#### Given data

/-- DES ends long before it runs out of bits, so with more it ends in the same way. -/
theorem desLoop_more {n m : Nat} {s : State} (hn : bitsLeft s ≤ n) (hm : bitsLeft s ≤ m) : desLoop n s = desLoop m s := by
  induction n generalizing m s with
  | zero => rw [bitsLeft] at hn; omega
  | succ n ih =>
    obtain ⟨m, rfl⟩ : ∃ k, m = k + 1 := ⟨m - 1, by rw [bitsLeft] at hm; omega⟩
    rw [desLoop, desLoop]
    cases ht : desToken s with
    | ok whole t =>
      have := desToken_bitsLeft ht
      rw [Flow.bind_ok, Flow.bind_ok, ih (s := t) (m := m) (by omega) (by omega)]
    | _ => rfl

/-! ### The two ways to perform a phase -/

/-- The rest of the phase, after an operation that the phase goes on with. -/
def GoesOn (s t v : State) : Prop :=
  (t.phase = s.phase → engineTurn t = .next v) ∧ (t.phase ≠ s.phase → t = v)

/-- The same where no token is half done. -/
def WholeGoesOn (s t v : State) : Prop :=
  (t.phase = s.phase → t.marker = false ∧ phaseTurn t = .next v) ∧ (t.phase ≠ s.phase → t = v)

theorem WholeGoesOn.goesOn {s t v : State} (h : WholeGoesOn s t v) : GoesOn s t v :=
  ⟨fun e => by rw [engineTurn_whole (h.1 e).1, (h.1 e).2], h.2⟩

/-- The second half of a token, and what is left of the phase, are one turn of the engine. -/
theorem WholeGoesOn.after {s t u v : State} {i : Instr} (hm : t.marker = true) (hp : t.phase = s.phase) (hi : issues t = some i)
    (hu : perform i t = .next u) (h : WholeGoesOn s u v) : engineTurn t = .next v := by
  rw [engineTurn, if_pos hm, finishToken_some hi, hu]
  dsimp only
  rw [hp]
  split_ifs with he
  · exact (h.1 he).2
  · rw [h.2 he]

theorem WholeGoesOn.over {s v : State} (h : v.phase ≠ s.phase) : WholeGoesOn s v v := ⟨fun e => absurd e h, fun _ => rfl⟩

theorem GoesOn.over {s v : State} (h : v.phase ≠ s.phase) : GoesOn s v v := ⟨fun e => absurd e h, fun _ => rfl⟩

/-- E_HDR, E_FIN and D_HDR issue one operation, which ends them. -/
theorem perform_eHdr {s v : State} (hp : s.cfg.wf = true) (hph : s.phase = .eHdr) (h : exec .eHdr s = .next v) :
    perform (.wru32 s.ilen.toNat) s = .next v := by
  have h : (writeHeader s.ilen s).outcome = .next v := h
  have e : ({ s with nhdr := s.ilen } : State) = beside s.stack s.marker s.ilen s := rfl
  rw [writeHeader, wrU32_eq, e, wrBits_beside] at h
  have hx : exec (.wru32 s.ilen.toNat) s = (wrBits (bitsMsb 32 s.ilen.toNat) s).outcome := by
    show (wrU32 (BitVec.ofNat 32 s.ilen.toNat) s).outcome = _
    rw [wrU32_eq, BitVec.ofNat_toNat, BitVec.setWidth_eq]
  have hpost := wrBits_post (bs := bitsMsb 32 s.ilen.toNat) hp
  rw [perform, hx]
  cases hw : wrBits (bitsMsb 32 s.ilen.toNat) s with
  | ok a u =>
    rw [hw] at h hpost
    have hu : OnlyOut s u := hpost
    simp only [Flow.outcome]
    rw [if_neg (by rw [hu.phase, hph]; simp), proceed_eHdr (hu.phase.trans hph), ← h]
    rw [hu.same]; rfl
  | eob u => rw [hw] at hpost; exact hpost.elim
  | raised u =>
    rw [hw] at h hpost
    have hu : FullAfter s u := hpost
    simp only [Flow.outcome]
    rw [if_pos hu.phase, ← h]; rfl
  | fault r => rw [hw] at h; cases h
  | refused r => rw [hw] at h; cases h

theorem perform_eFin {s v : State} (hp : s.cfg.wf = true) (hph : s.phase = .eFin) (h : exec .eFin s = .next v) :
    perform .finalize s = .next v := by
  have h : ((finalizeOp s).bind fun _ s => .ok () (finishEncode s)).outcome = .next v := h
  have hpost := finalizeOp_post hp
  rw [perform, show exec .finalize s = (finalizeOp s).outcome from rfl]
  cases hw : finalizeOp s with
  | ok a u =>
    rw [hw] at h hpost
    have hu : OnlyOut s u := hpost
    simp only [Flow.outcome]
    rw [if_neg (by rw [hu.phase, hph]; simp), proceed_eFin (hu.phase.trans hph), ← h]; rfl
  | eob u => rw [hw] at hpost; exact hpost.elim
  | raised u =>
    rw [hw] at h hpost
    have hu : FullAfter s u := hpost
    simp only [Flow.outcome]
    rw [if_pos hu.phase, ← h]; rfl
  | fault r => rw [hw] at h; cases h
  | refused r => rw [hw] at h; cases h

theorem perform_dHdr {s v : State} (ho : s.bioOut = .none) (hph : s.phase = .dHdr) (h : exec .dHdr s = .next v) :
    perform .rdu32 s = .next v := by
  have h : (((rdU32 s).onEob .hdrTrunc).bind fun n s => headerRead n s).outcome = .next v := h
  have hpost := rdU32_post s
  have back : ∀ u, OnlyRpos s u → ∀ o, ({ { u with bioOut := o } with bioOut := .none } : State) = u := by
    intro u hu o
    rw [hu.same]; simp only [ho]
  rw [perform, show exec .rdu32 s = readOutcome (fun v => v) (rdU32 s) from rfl]
  cases hw : rdU32 s with
  | ok n u =>
    rw [hw] at h hpost
    have hu : OnlyRpos s u := hpost
    simp only [readOutcome]
    rw [if_neg (by rw [hu.phase, hph]; simp), proceed_dHdr (s := { u with bioOut := .value n }) (hu.phase.trans hph)]
    simp only [back u hu]
    exact h
  | eob u =>
    rw [hw] at h hpost
    have hu : OnlyRpos s u := hpost.1
    simp only [readOutcome]
    rw [if_neg (by rw [hu.phase, hph]; simp), proceed_dHdr (s := { u with bioOut := .eob }) (hu.phase.trans hph)]
    simp only [back u hu]
    exact h
  | raised u => rw [hw] at hpost; exact hpost.elim
  | fault r => rw [hw] at h; cases h
  | refused r => rw [hw] at h; cases h

/-- The token of a node, and then the rest of SER. -/
def serFrom (n : Nat) (rest : List Frame) (s : State) : Node → Flow Unit
  | .leaf sym _ _ => (writeLeaf sym { s with stack := rest }).bind fun _ s => serLoop n s
  | .internal l r _ _ => (writeInt { s with stack := Frame.at l :: Frame.at r :: rest }).bind fun _ s => serLoop n s

/-- E_TREE goes on with the node that comes next. -/
theorem serTree_next {s : State} {nd : Node} {rest : List Frame} (h : serNext s = some (nd, rest)) :
    ∃ n, s.node.length = n + 1 ∧ serTree s = serFrom n rest s nd := by
  have some_length : ∀ {i}, Table.get? s.node i = some nd → ∃ n, s.node.length = n + 1 := by
    intro i hi
    have := List.length_pos_of_mem (Table.mem_of_get? hi)
    exact ⟨s.node.length - 1, by omega⟩
  have token : ∀ {fr : Frame} {n : Nat} {u : State}, u.stack = fr :: rest → withStack rest u = withStack rest s →
      Table.get? u.node fr.node = some nd → serLoop (n + 1) u = serFrom n rest s nd := by
    intro fr n u hu he hg
    have hw : ∀ fs, withStack fs u = withStack fs s := fun fs => by
      rw [← withStack_withStack fs rest u, he, withStack_withStack]
    rw [serLoop, hu]
    dsimp only
    rw [nodeAt_some hg, Flow.bind_ok]
    cases nd with
    | leaf sym c q => exact congrArg (fun v => (writeLeaf sym v).bind fun _ s => serLoop n s) (hw _)
    | internal l r c q => exact congrArg (fun v => (writeInt v).bind fun _ s => serLoop n s) (hw _)
  rw [serNext] at h
  cases hs : s.stack with
  | cons fr rest' =>
    rw [hs] at h
    obtain ⟨nd', hg, he⟩ := Option.map_eq_some_iff.mp h
    cases he
    obtain ⟨n, hn⟩ := some_length hg
    exact ⟨n, hn, by rw [serTree_more (by rw [hs]; simp), hn]; exact token hs rfl hg⟩
  | nil =>
    rw [hs] at h
    obtain ⟨r, hr, h⟩ := Option.bind_eq_some_iff.mp h
    obtain ⟨nd', hg, he⟩ := Option.map_eq_some_iff.mp h
    cases he
    obtain ⟨n, hn⟩ := some_length hg
    exact ⟨n, hn, by rw [serTree_some hs hr, hn]; exact token (u := withStack [Frame.at r] s) rfl rfl hg⟩

/-- After a token of E_TREE. -/
theorem serEnd_goesOn {n : Nat} {rest : List Frame} {s u v : State} (hs : s.phase = .eTree) (hu : u.phase = .eTree)
    (hn : u.node.length = n + 1)
    (h : ((serLoop n (beside rest false u.nhdr u)).bind fun _ s => .ok () { s with phase := .ePack }).outcome = .next v) :
    WholeGoesOn s (serEnd rest u) v := by
  cases rest with
  | nil =>
    rw [serLoop_done (s := beside [] false u.nhdr u) rfl] at h
    cases h
    exact WholeGoesOn.over (by rw [hs]; exact (by simp : Phase.ePack ≠ .eTree))
  | cons fr rest =>
    have e : serEnd (fr :: rest) u = beside (fr :: rest) false u.nhdr u := rfl
    refine ⟨fun _ => ⟨rfl, ?_⟩, fun hp => absurd (show (serEnd (fr :: rest) u).phase = s.phase from hu.trans hs.symm) hp⟩
    have hx : phaseTurn (serEnd (fr :: rest) u) = exec .eTree (serEnd (fr :: rest) u) := by
      rw [phaseTurn, show (serEnd (fr :: rest) u).phase = .eTree from hu]; rfl
    rw [hx]
    show ((serTree _).bind _).outcome = _
    rw [serTree_more (s := serEnd (fr :: rest) u) (by simp [serEnd]), e,
      show (beside (fr :: rest) false u.nhdr u).node.length = n + 1 from hn, serLoop_more, h]
    intro r hr
    rw [hr] at h; cases h

theorem perform_eTree {s v : State} {i : Instr} (hp : s.cfg.wf = true) (hph : s.phase = .eTree) (hm : s.marker = false)
    (hi : issues s = some i) (h : exec .eTree s = .next v) : ∃ t, perform i s = .next t ∧ GoesOn s t v := by
  rw [issues_eTree hph] at hi
  obtain ⟨⟨nd, rest⟩, hsn, hi⟩ := Option.map_eq_some_iff.mp hi
  obtain ⟨n, hn, hser⟩ := serTree_next hsn
  have h : ((serTree s).bind fun _ s => .ok () { s with phase := .ePack }).outcome = .next v := h
  rw [hser] at h
  have he : s.phase ≠ .error := by rw [hph]; simp
  cases nd with
  | internal l r c q =>
    cases hi
    have e : ({ s with stack := Frame.at l :: Frame.at r :: rest } : State) =
      beside (Frame.at l :: Frame.at r :: rest) false s.nhdr s := by rw [beside, ← hm]
    simp only [serFrom, writeInt, e, wrBit_beside] at h
    have hpost := wrBit_post (b := false) hp
    rw [perform, show exec (.wrbit false) s = (wrBit false s).outcome from rfl]
    cases hw : wrBit false s with
    | ok a u =>
      rw [hw] at h hpost
      have hu : OnlyOut s u := hpost
      have eu : u.nhdr = s.nhdr := by rw [hu.same]
      simp only [Flow.outcome_ok]
      rw [if_neg (by rw [hu.phase]; exact he), proceed_eTree (hu.phase.trans hph),
        show serNext u = serNext s by rw [hu.same]; rfl, hsn]
      refine ⟨_, rfl, (serEnd_goesOn hph (hu.phase.trans hph) (n := n) (by rw [← hn, hu.same]) ?_).goesOn⟩
      rw [eu]; exact h
    | eob u => rw [hw] at hpost; exact hpost.elim
    | raised u =>
      rw [hw] at h hpost
      have hu : FullAfter s u := hpost
      cases h
      exact ⟨_, by simp only [Flow.outcome_raised]; rw [if_pos hu.phase], GoesOn.over (by rw [hu.phase, hph]; simp)⟩
    | fault r => rw [hw] at h; cases h
    | refused r => rw [hw] at h; cases h
  | leaf sym c q =>
    simp only [hm, Bool.false_eq_true, if_false] at hi
    cases hi
    have e : ({ s with stack := rest } : State) = beside rest false s.nhdr s := by rw [beside, ← hm]
    simp only [serFrom, writeLeaf, e, wrBit_beside] at h
    have hpost := wrBit_post (b := true) hp
    rw [perform, show exec (.wrbit true) s = (wrBit true s).outcome from rfl]
    cases hw : wrBit true s with
    | ok a u =>
      rw [hw] at h hpost
      have hu : OnlyOut s u := hpost
      have eu : u.nhdr = s.nhdr := by rw [hu.same]
      have em : u.marker = false := by rw [hu.same]; exact hm
      have esn : serNext u = some (.leaf sym c q, rest) := by rw [← hsn, hu.same]; rfl
      simp only [Flow.outcome_ok]
      rw [if_neg (by rw [hu.phase]; exact he), proceed_eTree (hu.phase.trans hph), esn]
      simp only [em, Bool.false_eq_true, if_false, Flow.outcome_ok]
      refine ⟨_, rfl, fun _ => ?_, fun hp => absurd hu.phase hp⟩
      -- The symbol comes next.
      let t : State := { u with marker := true }
      show engineTurn t = _
      have ht : issues t = some (.wrbyte sym.toNat) := by
        rw [issues_eTree (s := t) (hu.phase.trans hph), show serNext t = some (.leaf sym c q, rest) from esn]; rfl
      have et : t = beside u.stack true u.nhdr u := rfl
      simp only [Flow.bind_ok, wrByte, wrBits_beside] at h
      have hpost' := wrBits_post (bs := byteBits sym) (s := u) (by rw [hu.cfg]; exact hp)
      suffices ∃ x, perform (.wrbyte sym.toNat) t = .next x ∧ WholeGoesOn s x v by
        obtain ⟨x, hx, hgo⟩ := this
        exact hgo.after rfl hu.phase ht hx
      rw [perform, show exec (.wrbyte sym.toNat) t = (wrBits (byteBits sym) t).outcome by
          show (wrByte (BitVec.ofNat 8 sym.toNat) t).outcome = _
          rw [BitVec.ofNat_toNat, BitVec.setWidth_eq]; rfl, et, wrBits_beside]
      cases hy : wrBits (byteBits sym) u with
      | ok a w =>
        rw [hy] at h hpost'
        have hw' : OnlyOut u w := hpost'
        have hwp : w.phase = .eTree := hw'.phase.trans (hu.phase.trans hph)
        have ew : w.nhdr = s.nhdr := by rw [hw'.same]; exact eu
        simp only [Flow.bind_ok, Flow.outcome_ok]
        rw [if_neg (show (beside u.stack true u.nhdr w).phase ≠ .error by rw [show (beside u.stack true u.nhdr w).phase = w.phase from rfl, hwp]; simp),
          proceed_eTree (s := beside u.stack true u.nhdr w) hwp,
          show serNext (beside u.stack true u.nhdr w) = some (.leaf sym c q, rest) by
            rw [← esn, hw'.same]; rfl]
        simp only [show (beside u.stack true u.nhdr w).marker = true from rfl, if_true, Flow.outcome_ok]
        have es : serEnd rest (beside u.stack true u.nhdr w) = serEnd rest w := by
          rw [hw'.same]; rfl
        rw [es]
        exact ⟨_, rfl, serEnd_goesOn (n := n) hph hwp (by rw [← hn, hw'.same, hu.same]) (by rw [ew]; exact h)⟩
      | eob w => rw [hy] at hpost'; exact hpost'.elim
      | raised w =>
        rw [hy] at h hpost'
        have hw' : FullAfter u w := hpost'
        cases h
        exact ⟨_, by simp only [Flow.bind_raised, Flow.outcome_raised]; rw [if_pos hw'.phase],
          WholeGoesOn.over (by rw [hw'.phase, hph]; simp)⟩
      | fault r => rw [hy] at h; cases h
      | refused r => rw [hy] at h; cases h
    | eob u => rw [hw] at hpost; exact hpost.elim
    | raised u =>
      rw [hw] at h hpost
      have hu : FullAfter s u := hpost
      cases h
      exact ⟨_, by simp only [Flow.outcome_raised]; rw [if_pos hu.phase], GoesOn.over (by rw [hu.phase, hph]; simp)⟩
    | fault r => rw [hw] at h; cases h
    | refused r => rw [hw] at h; cases h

########

Copy out each line of the data above, exactly, if it lies between the line holding "v => (writeLeaf" and the line holding "refine ⟨fun _", inclusive; copy no other line.

Result for this task:
    | leaf sym c q => exact congrArg (fun v => (writeLeaf sym v).bind fun _ s => serLoop n s) (hw _)
    | internal l r c q => exact congrArg (fun v => (writeInt v).bind fun _ s => serLoop n s) (hw _)
  rw [serNext] at h
  cases hs : s.stack with
  | cons fr rest' =>
    rw [hs] at h
    obtain ⟨nd', hg, he⟩ := Option.map_eq_some_iff.mp h
    cases he
    obtain ⟨n, hn⟩ := some_length hg
    exact ⟨n, hn, by rw [serTree_more (by rw [hs]; simp), hn]; exact token hs rfl hg⟩
  | nil =>
    rw [hs] at h
    obtain ⟨r, hr, h⟩ := Option.bind_eq_some_iff.mp h
    obtain ⟨nd', hg, he⟩ := Option.map_eq_some_iff.mp h
    cases he
    obtain ⟨n, hn⟩ := some_length hg
    exact ⟨n, hn, by rw [serTree_some hs hr, hn]; exact token (u := withStack [Frame.at r] s) rfl rfl hg⟩

/-- After a token of E_TREE. -/
theorem serEnd_goesOn {n : Nat} {rest : List Frame} {s u v : State} (hs : s.phase = .eTree) (hu : u.phase = .eTree)
    (hn : u.node.length = n + 1)
    (h : ((serLoop n (beside rest false u.nhdr u)).bind fun _ s => .ok () { s with phase := .ePack }).outcome = .next v) :
    WholeGoesOn s (serEnd rest u) v := by
  cases rest with
  | nil =>
    rw [serLoop_done (s := beside [] false u.nhdr u) rfl] at h
    cases h
    exact WholeGoesOn.over (by rw [hs]; exact (by simp : Phase.ePack ≠ .eTree))
  | cons fr rest =>
    have e : serEnd (fr :: rest) u = beside (fr :: rest) false u.nhdr u := rfl
    refine ⟨fun _ => ⟨rfl, ?_⟩, fun hp => absurd (show (serEnd (fr :: rest) u).phase = s.phase from hu.trans hs.symm) hp⟩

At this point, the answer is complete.